Linking /home/runner/work/cabal/cabal/cabal-testsuite/PackageTests/NewBuild/CmdRun/Terminate/dist-newstyle/build/x86_64-linux/ghc-8.8.4/RunKill-1.0/x/exe/build/exe/exe ...
+ /home/runner/work/cabal/cabal/dist-newstyle-validate-ghc-8.8.4/build/x86_64-linux/ghc-8.8.4/cabal-install-3.9.0.0/x/cabal/build/cabal/cabal v2-run exe
...
about to sleep
done sleeping
exiting
cabal: waitForProcess: does not exist (No child processes)
terminated
stderr:
*** Exception: unexpected: done sleeping
CallStack (from HasCallStack):
assertOutputDoesNotContain, called at PackageTests/NewBuild/CmdRun/Terminate/cabal.test.hs:35:3 in main:Main
*** unexpected failure for PackageTests/NewBuild/CmdRun/Terminate/cabal.test.hs
Judging from the ticket and the error line (34 vs. 35), the two runs are slightly different:
Up to date
terminated
vs.
about to sleep
done sleeping
exiting
cabal: waitForProcess: does not exist (No child processes)
terminated
Thanks for catching this!
Judging from the ticket and the error line (34 vs. 35), the two runs are slightly different:
The test has changed in the meantime, so a changed output is to be expected.

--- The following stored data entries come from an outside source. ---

/-- TABLE_RETIREs of the table of one MODE that wait, with the table's version that each names (R172). -/
def State.retires (s : State) (tid : Nat) (wait : Bool) : List (Client × Nat) :=
  s.cmds.filterMap (fun e => match e.2.work with
    | .table i v =>
      if i = tid ∧ e.2.opcode = 0x1B ∧ e.2.phase = .running ∧ e.2.cancel.isNone ∧ (e.2.fld 10 1 0 2 == 0) = wait then some (e.1, v) else none
    | _ => none)

/-- Waits of the table end whose versions have retired and are released; where the table goes, all its versions have (R172). -/
def State.endWaits (s : State) (tid : Nat) (t : Table) (all : Bool) : State :=
  (s.retires tid true).foldl (fun s e =>
    if all || (t.vers.all (fun x => e.2 ≤ x.ver) && t.retired.all (fun x => e.2 ≤ x)) then s.finish e.1 stOk e.2 t.cur else s) s

/-- TABLE_RETIREs of the table that wait (R172). -/
def State.settleRetires (s : State) (tid : Nat) : State :=
  match Tab.at? s.tables tid with
  | none => s
  | some t =>
    if s.retires tid false != [] && t.vers.all (fun x => x.pins == 0) && t.writers == [] && t.pend == [] && t.copying.isNone then
      let s := s.endWaits tid t true
      (s.retires tid false).foldl (fun s e => s.finish e.1 stOk tid 0) { s with tables := Tab.del s.tables tid }
    else s.endWaits tid t false

/-- What waits on a table is tried again. -/
def State.settleTable (s : State) (tid : Nat) : State := (s.settleDiscards tid).settleRetires tid
/-- Every table is looked at. -/
def State.settleTables (s : State) : State := (s.tables.map (·.1)).foldl (fun s t => s.settleTable t) s

/-- Versions live once version `p.ver` is current (R150, R168). -/
def Table.liveAfter (t : Table) : Nat := (t.vers.filter (fun v => v.ver != t.cur || v.pins != 0)).length + 1

/-- Version `p.ver` becomes current (R168). -/
def Table.switchTo (t : Table) (p : Pend) : Table :=
  let old := t.vers.filter (fun v => v.ver == t.cur && v.pins == 0)
  let now := (t.ver? t.cur).getD ⟨t.cur, 0, 0, 0⟩
  let b := p.nb.getD (now.base, now.floor)
  { t with
    cur := p.ver
    vers := t.vers.filter (fun v => v.ver != t.cur || v.pins != 0) ++ [⟨p.ver, b.1, b.2, 0⟩]
    retired := t.retired ++ old.map (·.ver)
    pend := t.pend.drop 1
    clear := if (t.copying.map (·.1)) = some p.client then List.range t.nshard else t.clear
    clearAt := if (t.copying.map (·.1)) = some p.client then p.ver else t.clearAt
    copying := if (t.copying.map (·.1)) = some p.client then none else t.copying }

/-- The switch point of the first switch that waits (R168, R169). -/
def State.switchPoint (s : State) (tid : Nat) : State :=
  match Tab.at? s.tables tid with
  | none => s
  | some t =>
    match t.pend.head? with
    | none => s
    | some p =>
      if p.discard || t.writers.any (fun w => w.post == p.ver && (w.client != p.client || !w.applied)) || decide (8 < t.liveAfter) then s
      else
        let t' := t.switchTo p
        let s := s.updTable tid (fun _ => t')
        let own := match (s.cmd p.client).map (·.work) with
          | some (.upd u) => (u.rows.eraseDups.length, u.post)
          | _ => (p.ver, t'.switchAux p.ver)
        let st := match s.cmd p.client with
          | some c => if c.status = stFault then stFault else stOk
          | none => stOk
        (s.finish p.client st own.1 own.2).settleTable tid

/-! ### Updates (R160-R165) -/

/-- UPDATE_ACCUM. -/
def Cmd.isAccum (c : Cmd) : Bool := c.opcode == 0x19
/-- Operands of an update (R270). -/
def Cmd.uNr (c : Cmd) : Nat := c.fld 12 4 0 21
def Cmd.uIw (c : Cmd) : Nat := c.fld 10 1 0 2
def Cmd.uSat (c : Cmd) : Bool := c.fld 10 1 2 1 == 1
def Cmd.uDfmt (c : Cmd) : Nat := c.num 11 1
def Cmd.publish (c : Cmd) : Bool := bit c.flags 1
/-- Bytes of one source row, and its stride (R160, R161). -/
def Cmd.uSize (c : Cmd) (t : Table) : Nat := if c.isAccum then rowBytes c.uDfmt t.width else t.rowB
def Cmd.uStride (c : Cmd) (t : Table) : Nat := if c.num 16 4 = 0 then up64 (c.uSize t) else c.num 16 4

/-- Steps 3 and 4 of R164: the table exists and the context owns it. -/
def State.ownTable (s : State) (c : Cmd) : Chk Table := do
  let t ← s.readTable (c.num 8 2)
  need (t.owner == s.cidOf c) stNotPermitted
  pure t

/-- Steps 1 to 6 of R164: the ranges of the index list and the source. -/
def State.updChecks (s : State) (cl : Client) (c : Cmd) : Chk (List (Bool × Nat × Nat)) := do
  let cid := s.cidOf c
  let t0 := Tab.at? s.tables (c.num 8 2)
  need (s.build.mx || !((c.isAccum && fmtMx c.uDfmt) || (t0.map (fun t => fmtMx t.fmt)).getD false)) stUnitAbsent
  need (c.clean && decide (c.uIw < 3 ∧ c.uNr ≤ 2 ^ 20) && c.num 16 4 % 64 == 0 &&
    (if c.isAccum then c.uDfmt == 1 || c.uDfmt == 2 else c.uDfmt == 0 && !c.uSat)) stBadOperand
  let t ← s.ownTable c
  need (!(c.isAccum && !fmtOutput t.fmt) && (c.num 16 4 == 0 || decide (c.uSize t ≤ c.num 16 4))) stBadOperand
  let n := c.uNr
  let rs := [(false, c.num 24 8, n * 2 ^ (c.uIw + 1)), (false, c.num 32 8, if n = 0 then 0 else (n - 1) * c.uStride t + c.uSize t)]
  let _ ← s.mapRanges cl c cid rs
  pure rs

/-- Reserved slots and reserved entries of a shard (R173). -/
def Table.reserved (t : Table) (sh : Nat) : Nat := (t.writers.map (fun w => (w.resv.filter (· == sh)).length)).foldl (· + ·) 0
def Table.reservedEnts (t : Table) (sh : Nat) : Nat := (t.writers.map (fun w => (w.ents.filter (· == sh)).length)).foldl (· + ·) 0
/-- Slots in use of a shard. -/
def Table.used (t : Table) (sh : Nat) : Nat := (t.dir.filter (fun e => e.shard == sh)).length

/-- Whether the shards have room for the reservations (R173). -/
def Table.roomFor (t : Table) (shs : List Nat) : Bool :=
  shs.eraseDups.all (fun sh =>
    let m := (shs.filter (· == sh)).length
    decide (t.reserved sh + m ≤ t.ovlSlots - t.used sh ∧ 2 * (Tab.atD t.inUse sh 0 + t.reservedEnts sh + m) ≤ 3 * t.ovlSlots))

/-- The lowest free slot of a shard (log entry 7). -/
def Table.freeSlot (t : Table) (sh : Nat) : Nat :=
  ((List.range (t.used sh + 1)).find? (fun k => !t.dir.any (fun e => e.shard == sh && e.slot == k))).getD 0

I do think the fix was good, and this is separate issue.
It would be good to know how often this happens, has it been observed more often than this once? It might be something as annoying as the write to disk taking more than a couple of seconds, or the controlling process randomly being paused for multiple seconds due to OS scheduling.
I think the best next step to narrow this down would be to instrument the test a bit with timestamped logging, unless this can be reproduced somewhat reliably locally.
@andreasabel Do you have any info on how frequent this is?
@andreasabel Do you have any info on how frequent this is?
I just caught it and reported it, don't know how frequently it occurs.
Ah good then, considering the "high priority" label I was worried that things might be on fire.
I added "priority: high" because CI shouldn't fail (as this will stop the whole merge process...).
I haven't seen this test fail lately. Is there a way to grep CI for this failure?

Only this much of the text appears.